Zu den Zugeständnissen der armenischen Seite soll laut Medienberichten unter anderem der Abzug ausländischer Einheiten von der gemeinsamen Grenze gehören. Das dürfte vor allem die EU-Mission EUMA betreffen, die seit 2023 von Armenien aus die Grenze zu Aserbaidschan beobachtet. Experten sehen in ihrer Präsenz einen Grund, warum die Zahl bewaffneter Konflikte an der Grenze abgenommen hat. Aserbaidschan fordert dagegen schon lange den Abzug der Mission.

Viele strittige Fragen offen

Andere strittige Fragen scheinen dagegen noch offen zu sein. Dazu gehört eine Forderung Aserbaidschans, dass Armenien seine Verfassung ändern müsse. Aus Sicht der Regierung in Baku erhebt sie Ansprüche auf aserbaidschanische Gebiete. Auch nach der Einigung hält Aserbaidschans Regierung an der Forderung fest. „Das ist eine nötige Vorbedingung für die Unterzeichnung des Friedensabkommens“, sagte Außenminister Jeyhun Bayramov in der Hauptstadt Baku.

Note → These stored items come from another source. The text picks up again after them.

-- ==== Sys2Proof/Syntax.lean ====
section
/-!
DEFINITION. The commands of the block: one constructor per row of spec/opcode_table.json, with its
operands. Operands that say what the outside world did (a frame received, a sample taken, a card's
answer, whether a second piece of logic agreed) are facts the command reports; the rest are what the
sender writes.
-/
namespace Sys2Proof

/-- What of the protected window does not match its MAC (R130–R133): the data of a line of the access, of a line of
its page that a reseal reads, a counter block, or a tree node of a level. -/
inductive SealBad where
  | line (i : Fin 5) | page (i : Fin 64) | block | node (level : Fin 6)
  deriving DecidableEq, Repr

/-- A physical upset that an access meets (R31, R107, R116, R125, R133, R137): bad parity on the request, on
write data or on the response, a parity error in the register read, a correctable or an uncorrectable
error of the access's SRAM or code word number `word`, a line of DRAM altered or replayed from outside the device with
its cipher text, or metadata that does not match. -/
inductive Upset where
  | none | reqParity | dataParity | rspParity | regParity
  | correctable (word : Fin 33) | uncorrectable (word : Fin 33)
  | altered (cipher : List Byte)
  | seal (bad : SealBad)
  deriving DecidableEq, Repr

/-- Whose access an answer, a timeout or a second verdict is for: one that waits on the fabric, by its number, or the
accesses that an agent makes within a command and that touch a byte of an address. -/
inductive RspOf where
  | flight (id : Nat)
  | next (agent : AgentId) (addr : Addr)
  deriving DecidableEq, Repr

/-- The kind of a fabric access (R95). -/
inductive AccKind where
  | read | write | fetch
  deriving DecidableEq, Repr

/-- How an access is issued: its kind, and the ordering with which (R70, R100): 0 relaxed, 1 ordered, 2 device. -/
structure AccHow where
  kind : AccKind
  order : Fin 3 := 0
  deriving DecidableEq, Repr

/-- A .ALL cache operation of a core (R72): `cut` lines are done when an interrupt comes that the core takes. -/
structure AllOp where
  core : Fin 11
  cut : Option Nat := none
  deriving DecidableEq, Repr

/-- A unit whose segment completes, with a mismatch of its duplicated computation in the last block or without (R207,
R223). -/
structure UnitEnd (n : Nat) where
  unit : Fin n
  fault : Bool := false
  deriving DecidableEq, Repr

/-- What of an erase on a flash channel is complete (R142): its steps in turn, or all that remains of it. -/
structure ErasePart where
  chan : Fin 2
  step : Fin 4 := 3
  deriving DecidableEq, Repr

/-- What a key draw of the key store is for (R114, R115, R122, R129). -/
inductive DrawFor where
  | rekey | bank (n : Fin 8) | ddr | mseal
  deriving DecidableEq, Repr

/-- A request received by the tag island (R295): its flags, the identifier of an addressed request, whether
its CRC holds, and whether the storage capacitor held the energy of a write cycle (R306). -/
structure TagReq where
  flags : Byte
  uid : List Byte
  crc : Bool
  reserve : Bool
  deriving DecidableEq, Repr

/-- A contact card's answer to reset (R312–R314): the bytes after the convention is applied, and its PPS
response, none when it stayed silent. -/
structure CardAtr where
  bytes : List Byte
  pps : Option (List Byte)
  deriving DecidableEq, Repr

/-- What happened on a contact card's I/O line (R317): nothing, bytes of the C-APDU have left (all of them
or not), the card's answers, recovery exhausted on T=1, or a character that stayed unreadable; with the
parity, LRC and CRC errors met. -/
inductive CardLine where
  | silent
  | left (all : Bool)
  | answer (parts : List (List Byte)) (errs : Nat)
  | lost (errs : Nat)
  | parity (errs : Nat)
  deriving DecidableEq, Repr

/-- How a CMD6 switch went on an SD card (R320): the check names the mode, the switch names it, tuning
succeeded. -/
structure SdSwitch where
  check : Bool
  switched : Bool
  tuned : Bool
  deriving DecidableEq, Repr

/-- An SD card's answers to INIT (R319–R321): it answers at all, it is SDHC or SDXC, it accepts 1.8 V and
that step held, its CID, its capacity in blocks, and the speed switch. -/
structure SdInit where
  answers : Bool
  supported : Bool
  s18a : Bool
  v18 : Bool
  cid : List Byte
  blocks : Nat
  speed : SdSwitch
  deriving DecidableEq, Repr

/-- What an SD card gave to a READ (R322): the blocks, a CRC error, no answer in time, a status error. -/
inductive SdData where
  | blocks (bs : List Byte) | crc | timeout | cardError
  deriving DecidableEq, Repr

/-- What the DSP measured over a one-second block (R348). `p`, `q`, `sApp` and `dc` are the block's
active, reactive, apparent and DC energies in units of 2^-32 mWh; `urms` and `irms` U1–U4 in mV and I1–I4
in 0.1 mA; `freq` in mHz; `udc` in mV, `idc` in 0.1 mA, `temp` in 0.1 °C; `flags` the fault flags;
`harm` the 40 harmonic magnitudes of each AC channel. -/
structure AfeBlock where
  p : Int
  q : Int
  sApp : Nat
  dc : Int
  urms : List Word
  irms : List Word
  freq : Word
  udc : Word
  idc : Word
  temp : Word
  flags : Word
  harm : List (List (BitVec 16))
  deriving DecidableEq, Repr

/-- What a Vine packet carries (R403); the spec names the contents of a packet and gives most no layout.
`hello`: the sender's serial, ID, depth and membership, and whether the port it was sent on is the sender's
upstream port (R407). `assign`: code 0 accepts, another is the STATE code of the refusal (R408). `credit`:
credits returned, the class and LSEQ acknowledged, and for a NAK the class and LSEQ expected (R404). `twin`: the
TYPE of R424, the record or acknowledged SEQ, and the payload. -/
inductive VBody where
  | hello (serial id depth : Nat) (member up : Bool)
  | join (serial pref tag hops : Nat)
  | assign (id code tag hops : Nat)
  | leave (id : Nat)
  | rread (tag off size : Nat)
  | rwrite (tag off size data : Nat)
  | rresp (tag status data : Nat)
  | msg (tag chan count : Nat) (payload : List Byte)
  | msgack (tag code : Nat)
  | sync
  | syncack
  | time (now : Nat)
  | snap (no target : Nat)
  | snapreq
  | credit (req rsp msg : Nat) (ack : Option (Nat × Nat)) (nak : Option (Nat × Nat))
  | twin (typ seq : Nat) (payload : List Byte)
  deriving DecidableEq, Repr

/-- A Vine packet (R402): link sequence number, destination, origin and contents. -/
structure VPkt where
  lseq : Nat := 0
  dst : Nat := 0
  src : Nat := 0
  body : VBody
  deriving DecidableEq, Repr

Armeniens Regierung betont, dass die Verfassung keine Ansprüche auf aserbaidschanisches Territorium erhebe. Sie hat eine Änderung auf Druck Aserbaidschans ausgeschlossen. Trotzdem ist eine Volksabstimmung über eine neue Verfassung geplant.

Laut armenischen Medien enthält das geplante Abkommen auch keine Regelungen über eine Transitstrecke, auf der Güter ohne Kontrollen zwischen Aserbaidschan und der Enklave Nachitschewan transportiert werden könnten. „Alle Eisenbahnen, alle Straßen, alle Infrastrukturen der Republik Armenien werden unter der Kontrolle Armeniens bleiben und operieren“, sagte Außenminister Ararat Mirzoyan laut dem Portal news.am.

Damit bliebe eine langjährige aserbaidschanische Forderung unerfüllt. Angesichts dieser offenen Fragen bleiben viele armenische Beobachter skeptisch, ob und wann das Abkommen unterschrieben wird.